Osteoarthritis



Osteoarthritis is often described as “wear and tear” in the joints. It is not an inflammatory condition like rheumatoid arthritis. The –itis ending is misleading. It occurs in the synovial joints and is a result of a combination of genetic factors, overuse and injury.

Risk factors include obesity, age, occupation, trauma, being female and family history.

It is thought to be the result of an imbalance between the cartilage being worn down and the chondrocytes repairing it leading to structural issues in the joint. These abnormalities can be seen on an xray:

 

Four Key Xray Changes (LOSS)

  • LLoss of joint space
  • OOsteophytes
  • SSubchondral sclerosis (increased density of the bone along the joint line)
  • SSubchondral cysts (fluid-filled holes in the bone, aka geodes)

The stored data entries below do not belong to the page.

/-- The header page of a stored image that passed is programmed: the slot is a candidate (R87, R89). -/
def State.hdrDone (s : State) : State :=
  match s.wvl.hdr with
  | some (im, i) =>
    let s := ((s.setReg (R.WVL_SLOT i) 1).set (F.WVL_VER i) im.version).evt F.WVL_STAT.DONE
    s.updWvl fun w => { w with verify := none, hdr := none, cand := some (im, i) }
  | none => s

/-- A request has ended: the log's head moves, the self-test controller's record stands, the host's status shows it, and the others
find it in `ended`. -/
def State.nvEnd (s : State) (w : NvWho) (ok : Bool) : State :=
  match w with
  | .log => s.logDone ok
  | .stc => (s.repairDone ok).repairAsk
  | .tru => s.truDone ok
  | .host => if ok then s.evt F.HAL_NVSTAT.DONE else s.evt F.HAL_NVSTAT.ERR
  | .wvl => if ok then s.hdrDone else s.wvlProgFail
  | _ => s.updHal fun x => { x with ended := x.ended ++ [(w, ok)] }

/-- NVS_WRITE_DONE (R309, R312): the page of the running request is written, and its next page waits in its turn; a failure ends
the request. -/
def execNvsWriteDone (ok : Bool) (s : State) : Out :=
  .next <|
    match s.hal.running with
    | none => s
    | some r =>
      if s.islandUp .memory then
        let s := s.updHal fun x => { x with running := none }
        match r.todo with
        | [] => s.nvEnd r.who ok
        | (p, bs) :: t =>
          let s := if ok then s.nvPut p bs else s.nvFailed p
          if ok && !t.isEmpty then s.nvAsk r.who t else s.nvEnd r.who ok
      else s

/-- The outcome of an ended request of `w`, and the state with it taken. -/
def State.nvTake (s : State) (w : NvWho) : Option (Bool × State) :=
  match s.hal.ended.find? (fun e => e.1 = w) with
  | none => none
  | some e => some (e.2, s.updHal fun x => { x with ended := x.ended.erase e })

/-- A host command on the user area (R313). -/
def State.nvHost (s : State) (bs : List Byte) : State :=
  let p := s.get F.HAL_NVPAGE
  if s.nvHas .host then s.evt F.HAL_NVSTAT.REFUSED
  else if decide (33408 ≤ p) && decide (p ≤ 33791) then s.nvAsk .host [(p, bs)]
  else s.evt F.HAL_NVSTAT.PROT

/-- The page buffer HAL_NVBUF0 to HAL_NVBUF15. -/
def State.nvBuf (s : State) : List Byte := (List.range 16).flatMap fun k => leBytes 2 (s.get (F.HAL_NVBUF k))

/-- NVS_PROGRAM_COMMAND and NVS_ERASE_COMMAND: HAL_NVCMD with KEY 0xC3 (R313). -/
def execNvsProgramCommand (s : State) : Out := .next (if s.islandUp .memory then s.nvHost s.nvBuf else s)
def execNvsEraseCommand (s : State) : Out := .next (if s.islandUp .memory then s.nvHost erased else s)

/-! ### The fault log (R316, R417) -/

/-- Bytes 6 to 31 of a log entry (Table 19.4). -/
def LogRec.bytes (r : LogRec) : List Byte :=
  let b := fun (x : Nat) => (BitVec.ofNat 8 x : Byte)
  [b r.kind, b (r.sig.src % 128 + 128 * b2n r.integ), b r.sig.det, b (r.react % 8 + 8 * b2n r.forced), b r.wcnt, b r.bay]
    ++ leBytes 8 (r.ts % 2 ^ 60) ++ leBytes 4 r.sig.addr ++ [b (r.sig.master % 16 + 16 * (r.sig.access % 8)), b r.cause]
    ++ List.replicate 6 0

/-- An entry is offered to the queue; a full queue drops it (R316, R427). -/
def State.logOffer (s : State) (r : LogRec) : State :=
  if s.hal.logQ.length < 16 then s.updHal fun x => { x with logQ := x.logQ ++ [r] }
  else (s.evtInc F.HAL_LOGSTAT.DROP).raise 4

/-- First page of the fault log, as a page number (Table 14.5). -/
def logPage : Nat := 0x108000 / 32

/-- LOG_ENTRY_WRITE (R316): at most one entry per MT tick asks for its program, with SEQ one above the last. -/
def execLogEntryWrite (s : State) : Out :=
  .next <|
    if s.islandUp .memory && s.hal.logDue && !s.nvHas .log then
      match s.hal.logQ with
      | [] => s
      | r :: t =>
        let s := s.updHal fun x => { x with logQ := t, logDue := false }
        s.nvAsk .log [(logPage + s.get F.HAL_LOGHEAD, leBytes 6 (s.hal.logSeq + 1) ++ r.bytes)]
    else s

Xray changes do not necessarily correlate with symptoms. Significant changes might me found incidentally on someone without symptoms. Equally, someone with severe symptoms of osteoarthritis may have only mild changes on an xray.

Presentation

Osteoarthritis presents with joint pain and stiffness. This pain and stiffness tends to be worsened by activity in contrast to inflammatory arthritis where activity improves symptoms. It also leads to deformity, instability and reduced function in the joint.

 

Commonly Affected Joints

  • Hips
  • Knees
  • Sacro-iliac joints
  • Distal-interphalangeal joints in the hands (DIPs)
  • The MCP joint at the base of the thumb
  • Wrist
  • Cervical spine

Signs in the Hands

  • Heberden’s nodes (in the DIP joints)
  • Bouchard’s nodes (in the PIP joints)
  • Squaring at the base of the thumb at the carpo-metacarpal joint
  • Weak grip
  • Reduced range of motion

The carpo-metacarpal joint at the base of the thumb is a saddle joint with the metacarpal bone of the thumb sat on the trapezius bone like a saddle. It gets a lot of use from everyday activities. This makes it very prone to wear when used for complex movements.

Diagnosis

NICE (2014) suggest that a diagnosis can be made without any investigations if the patient is over 45, has typical activity related pain and has no morning stiffness or stiffness lasting less than 30 minutes.

 

Management

Start with patient education about the condition and advise on lifestyle changes such as weight loss if overweight to reduce the load on the joint, physiotherapy to improve strength to support the joint and occupational therapy and orthotics to support activities and function.

Stepwise use of analgesia to control symptoms:

  1. Oral paracetamol and topical NSAIDs or topical capsaicin (chilli pepper extract).
  2. Add oral NSAIDs and consider also prescribing a proton pump inhibitor (PPI) to protect their stomach such as omeprazole. They are better used intermittently rather than continuously.
  3. Consider opiates such as codeine and morphine. These should be used cautiously as they can have significant side effects and patients can develop dependence and withdrawal. They also don’t work for chronic pain and result in patients becoming depending without benefitting from pain relief.

Intra-articular steroid injections provide a temporary reduction in inflammation and improve symptoms.

Joint replacement can be used in severe cases. The hip and knee are the most commonly replaced joints.